ASSIGNMENT:
For the data below, restate word for word only the lines from the line containing "seq := bits 19 8 h" through the line containing "(decide (0x90 ≤", both ends included.

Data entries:
/-- A valid frame of the current GEN: it shows the link alive and acknowledges (13 R406, R409). -/
def validFrame (gen ack : Nat) (s : State) : State :=
  if hears s && gen == s.port.gen then takeAck ack (onPort (fun p => { p with lastValid := now s }) s) else s

/-- ACK_FRAME. -/
def execAckFrame (gen ack : Nat) (s : State) : Host.Outcome State Fault Refusal := .next (validFrame gen ack s)

/-- KEEPALIVE. -/
def execKeepalive (gen ack : Nat) (s : State) : Host.Outcome State Fault Refusal := .next (validFrame gen ack s)

/-- NAK_FRAME. The reason changes nothing at the hub. -/
def execNakFrame (gen ack _reason : Nat) (s : State) : Host.Outcome State Fault Refusal :=
  .next (when (hears s && gen == s.port.gen) (fun s => resend (validFrame gen ack s)) s)

/-- PORT_ACK_TIMEOUT: the oldest frame has gone unacknowledged for 200 µs; the sixteenth time in a row the hub starts a link
reset (13 R407). -/
def execPortAckTimeout (s : State) : Host.Outcome State Fault Refusal :=
  .next (when (s.port.unacked != []) (fun s =>
    let s := elapse (s.port.ackedAt + 200000) s
    let s := onPort (fun p => { p with timeouts := p.timeouts + 1 }) s
    if 16 ≤ s.port.timeouts then startReset s else resend s) s)

/-! Octets on the lane -/

/-- The link header of a frame as a number (13 R404). -/
def linkHeader (gen len ack seq reason ty : Nat) : Nat :=
  pack [(48, 16, gen), (32, 12, len), (20, 12, ack), (8, 12, seq), (4, 4, reason), (0, 4, ty)]

/-- The octets of a frame: link header, payload and CRC (13 R404, R405). -/
def frameOctets (gen ack seq reason ty : Nat) (payload : List Byte) : List Byte :=
  let b := le 8 (linkHeader gen payload.length ack seq reason ty) ++ payload
  b ++ le 4 (crc32 b)

/-- The octets of a DATA frame that the hub sends, with the ACK of the moment (13 R406, R412). -/
def txOctets (s : State) (f : TxFrame) : List Byte :=
  frameOctets s.port.gen s.port.rxSeq f.seq 0 1
    (respHeader f.response f.frag f.last f.response.body.length ++ f.response.body)

/-- The octets of a control frame or of a status frame (13 R404, R406). -/
def controlOctets (s : State) (ty reason gen : Nat) : List Byte := frameOctets gen s.port.rxSeq 0 reason ty []
def statusOctets (s : State) : List Byte := frameOctets s.port.gen s.port.rxSeq 0 0 2 s.port.frame

/-- The 64b/66b blocks of a frame (13 R403): a start block of type 0x78 with the first seven octets, data blocks of eight, with no
type of their own, and a terminate block whose type says how many octets, 0 to 7, it carries. -/
def frameBlocks (octets : List Byte) : List (Option Nat × List Byte) :=
  let r := octets.drop 7
  let n := r.length / 8
  (some 0x78, octets.take 7) :: (List.range n).map (fun i => (none, (r.drop (8 * i)).take 8)) ++
    [(some ([0x87, 0x99, 0xAA, 0xB4, 0xCC, 0xD2, 0xE1, 0xFF].getD (r.length % 8) 0), r.drop (8 * n))]

/-- What the sender sends after a frame: at least sixteen idle blocks (13 R403). -/
def frameGap : List (Option Nat × List Byte) := List.replicate 16 (some 0x1E, zeros 7)

/-- The fragment of a request that a transaction header and the LENGTH bytes after it spell (13 R411). -/
def fragmentOf (b : List Byte) : DataFrame :=
  let f := fun o n => unle ((b.drop o).take n)
  { opcode := f 0 1
    flags := f 1 1
    tag := f 2 2 % 1024
    hdrRsvd := f 2 2 / 1024 != 0
    bodyLength := f 4 2
    frag := f 6 2
    session := f 8 2
    reqId := f 10 6
    body := (b.drop 16).take (f 4 2) }

/-- The frame that octets spell: the link header, then the payload, then the CRC over both (13 R404, R405, R411). All the
bytes after the transaction header are the body's. -/
def parseFrame (octets : List Byte) : DataFrame :=
  let n := octets.length - 4
  let h := unle (octets.take 8)
  let p := (octets.take n).drop 8
  { fragmentOf p with
    crcOk := decide (12 ≤ octets.length) && unle (octets.drop n) == crc32 (octets.take n)
    gen := bits 63 48 h
    length := bits 43 32 h
    rxLength := p.length
    seq := bits 19 8 h
    ack := bits 31 20 h
    ty := bits 3 0 h
    linkRsvd := bits 47 44 h != 0
    body := p.drop 16 }

/-! Requests -/

/-- The assigned opcodes (13 R426 to R433). -/
def knownOpcode (o : Nat) : Bool :=
  (decide (1 ≤ o) && decide (o ≤ 8)) || (decide (0x10 ≤ o) && decide (o ≤ 0x15)) || (decide (0x20 ≤ o) && decide (o ≤ 0x22)) ||
  (decide (0x30 ≤ o) && decide (o ≤ 0x36)) || (decide (0x40 ≤ o) && decide (o ≤ 0x48)) || (decide (0x50 ≤ o) && decide (o ≤ 0x54)) ||
  (decide (0x60 ≤ o) && decide (o ≤ 0x67)) || (decide (0x70 ≤ o) && decide (o ≤ 0x75)) || (decide (0x80 ≤ o) && decide (o ≤ 0x86)) ||
  (decide (0x90 ≤ o) && decide (o ≤ 0x93)) || (decide (0xA0 ≤ o) && decide (o ≤ 0xA2))

/-- The header of the request that a fragment belongs to. -/
def fragHeader (f : DataFrame) : ReqHdr :=
  { opcode := f.opcode, session := f.session, tag := f.tag, reqId := f.reqId, atEarliest := bit 0 f.flags, opt := bit 1 f.flags }

/-- Bytes held in the request buffer. -/
def buffered (s : State) : Nat := (s.sess.assembling.map (·.body.length)).sum

def sameRequest (f : DataFrame) (a : Assembly) : Bool := a.session == f.session && a.reqId == f.reqId

def onAssembling (g : List Assembly → List Assembly) (s : State) : State :=
  onSess (fun q => { q with assembling := g q.assembling }) s

/-- Drops what is held of a request. -/
def dropAssembly (f : DataFrame) (s : State) : State := onAssembling (List.filter (fun a => !(sameRequest f a && !a.complete))) s

/-- Refuses a fragment: the request completes with this outcome and what is held of it is discarded (13 R415, R436). -/
def badFragment (c : Check) (f : DataFrame) (s : State) : State := turnAway (fragHeader f) c (dropAssembly f s)

/-- The fragment continues the request being assembled. -/
def continues (f : DataFrame) (a : Assembly) : Bool :=
  a.opcode == f.opcode && a.flags % 128 == f.flags % 128 && a.tag == f.tag && a.nextFrag == f.frag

EXPECTED OUTPUT:
    seq := bits 19 8 h
    ack := bits 31 20 h
    ty := bits 3 0 h
    linkRsvd := bits 47 44 h != 0
    body := p.drop 16 }

/-! Requests -/

/-- The assigned opcodes (13 R426 to R433). -/
def knownOpcode (o : Nat) : Bool :=
  (decide (1 ≤ o) && decide (o ≤ 8)) || (decide (0x10 ≤ o) && decide (o ≤ 0x15)) || (decide (0x20 ≤ o) && decide (o ≤ 0x22)) ||
  (decide (0x30 ≤ o) && decide (o ≤ 0x36)) || (decide (0x40 ≤ o) && decide (o ≤ 0x48)) || (decide (0x50 ≤ o) && decide (o ≤ 0x54)) ||
  (decide (0x60 ≤ o) && decide (o ≤ 0x67)) || (decide (0x70 ≤ o) && decide (o ≤ 0x75)) || (decide (0x80 ≤ o) && decide (o ≤ 0x86)) ||
  (decide (0x90 ≤ o) && decide (o ≤ 0x93)) || (decide (0xA0 ≤ o) && decide (o ≤ 0xA2))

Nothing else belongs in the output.